# HOW TO COMPLETE THIS TASK
What are the lines of the listing below, word for word, from the first down to the one that contains "Bool.not_true, Bool.false_eq_true, ↓reduceIte]"?
________________
-- ==== Sys2Proof/Laws/Access.lean ====
section
/-! SUPPORT. A write that is admitted has its effect and nothing else; what events leave alone. -/
namespace Sys2Proof.Machine

/-- A write that is admitted has its effect. -/
theorem State.guarded_of_admits (s : State) (m : Master) (a : Nat) (eff : State → State) (h : s.admits m a = true) :
    s.guarded m a eff = eff s := by
  unfold State.admits at h
  unfold State.guarded
  split at h
  · simp at h
  · rename_i i hi
    simp only [Bool.and_eq_true, Bool.not_eq_true', Option.isNone_iff_eq_none] at h
    obtain ⟨⟨⟨h1, h2⟩, h3⟩, h4⟩ := h
    simp only [hi, h1, h3, h4, Bool.not_true, Bool.false_eq_true, ↓reduceIte]
    rw [if_neg]
    intro h
    simp [h.1, h.2] at h2

/-- A header write that is admitted has its effect. -/
theorem State.headGuard_of_admits (s : State) (m : Master) (page off : Nat) (eff : Nat → State → State)
    (h : s.headAdmits m page = true) : s.headGuard m page off eff = eff page s := by
  unfold State.headAdmits at h
  unfold State.headGuard
  split at h
  · simp at h
  · rename_i i hi
    simp only [Bool.and_eq_true, Bool.not_eq_true'] at h
    obtain ⟨⟨⟨h1, h2⟩, h3⟩, h4⟩ := h
    simp only [hi, h1, Bool.not_true, Bool.false_eq_true, ↓reduceIte, State.headOne, State.haltBars, h3, h4, Bool.false_and]
    rw [if_neg]
    rintro ⟨a, b⟩; simp [a, b] at h2

/-- What counting an event can change. -/
theorem State.count_routed (s : State) (k : Nat) : s.count k = s.routed (s.count k) := by
  apply State.ext <;> simp [State.routed]

/-- What counting several events can change. -/
theorem State.counts_routed (s : State) (ks : List Nat) : s.counts ks = s.routed (s.counts ks) := by
  apply State.ext <;> simp [State.routed]

/-- What writing a flight record can change. -/
theorem State.flight_recorded (s : State) (type : Nat) (src : Master) (body : Bytes) :
    s.flight type src body = s.recorded (s.flight type src body) := by
  apply State.ext <;> simp [State.recorded, State.routed]

/-! ### Registers and event records under the shared operations -/

@[simp] theorem State.reg_count (s : State) (k a : Nat) : (s.count k).reg a = s.reg a := by simp [State.reg]
@[simp] theorem State.reg_counts (s : State) (l : List Nat) (a : Nat) : (s.counts l).reg a = s.reg a := by simp [State.reg]
@[simp] theorem State.reg_flight (s : State) (ty : Nat) (m : Master) (b : Bytes) (a : Nat) : (s.flight ty m b).reg a = s.reg a := by
  simp [State.reg]
@[simp] theorem State.reg_out (s : State) (o : Out) (a : Nat) : (s.out o).reg a = s.reg a := rfl
@[simp] theorem State.evt_setReg (s : State) (a : Nat) (v : Word) (k : Nat) : (s.setReg a v).evt k = s.evt k := rfl
@[simp] theorem State.evt_deliver (s : State) (k j : Nat) : (s.deliver k).evt j = s.evt j := by simp [State.evt]

/-- Counting an event changes the record of its source only. -/
theorem State.evt_count (s : State) (k j : Nat) : (s.count k).evt j = if j = k then (s.evt k).bump else s.evt j := by
  unfold State.count
  rw [show ∀ (x : State) (w : Bool), (x.deliverIfNew w k).evt j = x.evt j from fun x w => by simp [State.evt]]
  simp

/-- A page error changes PAGE_ERR of its page and no other register. -/
theorem State.reg_err (s : State) (page off : Nat) (k : ErrKind) (m : Master) (a : Nat) :
    (s.err page off k m).reg a = if a = pg page 0x18 then pageErrAfter (s.reg (pg page 0x18)) off k m else s.reg a := by
  unfold State.err; dsimp only
  split <;> simp

/-- A page error other than LOCKED counts REG_ERR and nothing else (R42). -/
theorem State.evt_err (s : State) (page off : Nat) (k : ErrKind) (hk : k ≠ .locked) (m : Master) (j : Nat) :
    (s.err page off k m).evt j = if j = 0 then (s.evt 0).bump else s.evt j := by
  unfold State.err; dsimp only
  rw [if_neg hk, State.evt_count]; rfl

/-- What a page error can change. -/
theorem State.err_routed (s : State) (page off : Nat) (k : ErrKind) (m : Master) :
    s.err page off k m = { s.routed (s.err page off k m) with regs := (s.err page off k m).regs } := by
  apply State.ext <;> simp [State.routed]

/-- Counting several different sources counts each of them once. -/
theorem State.evt_counts (ks : List Nat) : ∀ s : State, ∀ j, ks.Nodup →
    (s.counts ks).evt j = if j ∈ ks then (s.evt j).bump else s.evt j := by
  induction ks with
  | nil => intros; simp [State.counts]
  | cons k t ih =>
    intro s j hn
    rw [List.nodup_cons] at hn
    show ((s.count k).counts t).evt j = _
    rw [ih _ _ hn.2, State.evt_count]
    by_cases hj : j = k
    · subst hj; simp [hn.1]
    · simp [hj]

/-- A master that reaches the block is not a hart whose reads a replay serves. -/
theorem State.takes_replay (s : State) (m : Master) (h : s.takes m = true) : (isHart m && s.flr.replay == .running) = false := by
  unfold State.takes at h
  simp only [Bool.and_eq_true, Bool.not_eq_true', Bool.and_eq_false_iff, Bool.or_eq_false_iff] at h ⊢
  rcases h.1.2 with h | h
  · exact .inl h
  · exact .inr h.1

/-- A master that reaches the block is no function whose reset is not over. -/
theorem State.takes_flrReads (s : State) (m : Master) (page : Nat) (h : s.takes m = true) : s.flrReads m page = false := by
  unfold State.takes at h
  simp only [Bool.and_eq_true, Bool.not_eq_true', Bool.and_eq_false_iff, Bool.or_eq_false_iff, Bool.not_eq_false'] at h
  unfold State.flrReads
  rcases h.2 with h | h
  · simp [h]
  · simp [h.2]

/-- A 32-bit read by a master that reaches the page. -/
theorem State.read32_of_arrives (s : State) (m : Master) (a : Nat) (h : s.arrives m (a / 4096) = true) :
    s.read32 m a = (s.readEff m a).answer m a (leBytes 4 (s.readWord m a).toNat) := by
  unfold State.read32
  have h' := h
  simp only [State.arrives, Bool.and_eq_true] at h'
  rw [State.takes_replay s m h'.1, State.takes_flrReads s m _ h'.1]
  simp [h]

end Sys2Proof.Machine
end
________________
# RESULT OF THIS TASK
-- ==== Sys2Proof/Laws/Access.lean ====
section
/-! SUPPORT. A write that is admitted has its effect and nothing else; what events leave alone. -/
namespace Sys2Proof.Machine

/-- A write that is admitted has its effect. -/
theorem State.guarded_of_admits (s : State) (m : Master) (a : Nat) (eff : State → State) (h : s.admits m a = true) :
    s.guarded m a eff = eff s := by
  unfold State.admits at h
  unfold State.guarded
  split at h
  · simp at h
  · rename_i i hi
    simp only [Bool.and_eq_true, Bool.not_eq_true', Option.isNone_iff_eq_none] at h
    obtain ⟨⟨⟨h1, h2⟩, h3⟩, h4⟩ := h
    simp only [hi, h1, h3, h4, Bool.not_true, Bool.false_eq_true, ↓reduceIte]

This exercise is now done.